RECORDS TO USE:
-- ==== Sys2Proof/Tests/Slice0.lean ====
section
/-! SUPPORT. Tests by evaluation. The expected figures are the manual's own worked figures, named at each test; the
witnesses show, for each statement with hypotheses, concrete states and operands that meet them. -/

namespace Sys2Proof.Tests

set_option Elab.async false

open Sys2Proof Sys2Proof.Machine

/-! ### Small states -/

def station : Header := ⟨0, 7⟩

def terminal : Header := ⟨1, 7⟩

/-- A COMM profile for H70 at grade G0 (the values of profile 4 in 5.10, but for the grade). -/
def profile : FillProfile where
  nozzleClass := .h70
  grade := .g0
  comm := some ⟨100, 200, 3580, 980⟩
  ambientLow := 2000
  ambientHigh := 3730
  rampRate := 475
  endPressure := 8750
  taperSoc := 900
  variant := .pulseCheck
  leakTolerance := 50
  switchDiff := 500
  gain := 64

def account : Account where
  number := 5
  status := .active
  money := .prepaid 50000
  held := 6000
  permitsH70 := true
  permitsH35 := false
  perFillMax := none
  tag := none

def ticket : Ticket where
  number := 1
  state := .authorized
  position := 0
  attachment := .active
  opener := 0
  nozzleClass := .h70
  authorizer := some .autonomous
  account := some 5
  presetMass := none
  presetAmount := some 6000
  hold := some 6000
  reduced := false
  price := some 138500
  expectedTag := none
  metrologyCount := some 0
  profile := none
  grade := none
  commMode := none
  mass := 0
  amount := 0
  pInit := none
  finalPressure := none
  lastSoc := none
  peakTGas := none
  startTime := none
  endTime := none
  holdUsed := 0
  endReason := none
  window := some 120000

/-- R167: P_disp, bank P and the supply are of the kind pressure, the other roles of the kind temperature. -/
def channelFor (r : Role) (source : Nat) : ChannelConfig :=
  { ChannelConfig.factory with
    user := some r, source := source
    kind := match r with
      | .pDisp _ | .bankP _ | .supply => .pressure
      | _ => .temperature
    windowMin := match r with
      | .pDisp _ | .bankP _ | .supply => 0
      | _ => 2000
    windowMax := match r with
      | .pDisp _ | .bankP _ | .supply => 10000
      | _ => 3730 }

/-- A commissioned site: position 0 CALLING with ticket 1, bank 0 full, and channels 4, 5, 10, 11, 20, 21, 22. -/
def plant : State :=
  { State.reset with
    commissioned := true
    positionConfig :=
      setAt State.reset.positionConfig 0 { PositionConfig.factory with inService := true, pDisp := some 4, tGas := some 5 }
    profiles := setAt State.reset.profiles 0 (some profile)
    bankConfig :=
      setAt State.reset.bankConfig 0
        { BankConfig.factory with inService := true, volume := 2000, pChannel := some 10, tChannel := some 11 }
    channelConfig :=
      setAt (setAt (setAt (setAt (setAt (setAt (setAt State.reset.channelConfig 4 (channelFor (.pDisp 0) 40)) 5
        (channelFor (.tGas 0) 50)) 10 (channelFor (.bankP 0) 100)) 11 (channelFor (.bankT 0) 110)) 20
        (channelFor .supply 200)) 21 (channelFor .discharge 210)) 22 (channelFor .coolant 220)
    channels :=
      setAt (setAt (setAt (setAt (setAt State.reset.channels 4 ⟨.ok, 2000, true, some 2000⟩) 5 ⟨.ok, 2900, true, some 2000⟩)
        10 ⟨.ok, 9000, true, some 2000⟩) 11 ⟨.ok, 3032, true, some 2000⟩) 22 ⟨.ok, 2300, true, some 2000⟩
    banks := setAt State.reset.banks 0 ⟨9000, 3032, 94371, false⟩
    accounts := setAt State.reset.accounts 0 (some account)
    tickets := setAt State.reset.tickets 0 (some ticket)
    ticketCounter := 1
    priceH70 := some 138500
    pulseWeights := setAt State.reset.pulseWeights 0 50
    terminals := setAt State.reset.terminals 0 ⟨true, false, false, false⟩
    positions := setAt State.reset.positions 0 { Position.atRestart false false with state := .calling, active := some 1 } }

WHAT YOU HAVE TO DO: Copy each line in the entries above where "false" turns up.

SOLUTION FOR THIS EXERCISE:
set_option Elab.async false
  permitsH35 := false
  reduced := false
    banks := setAt State.reset.banks 0 ⟨9000, 3032, 94371, false⟩
    terminals := setAt State.reset.terminals 0 ⟨true, false, false, false⟩
    positions := setAt State.reset.positions 0 { Position.atRestart false false with state := .calling, active := some 1 } }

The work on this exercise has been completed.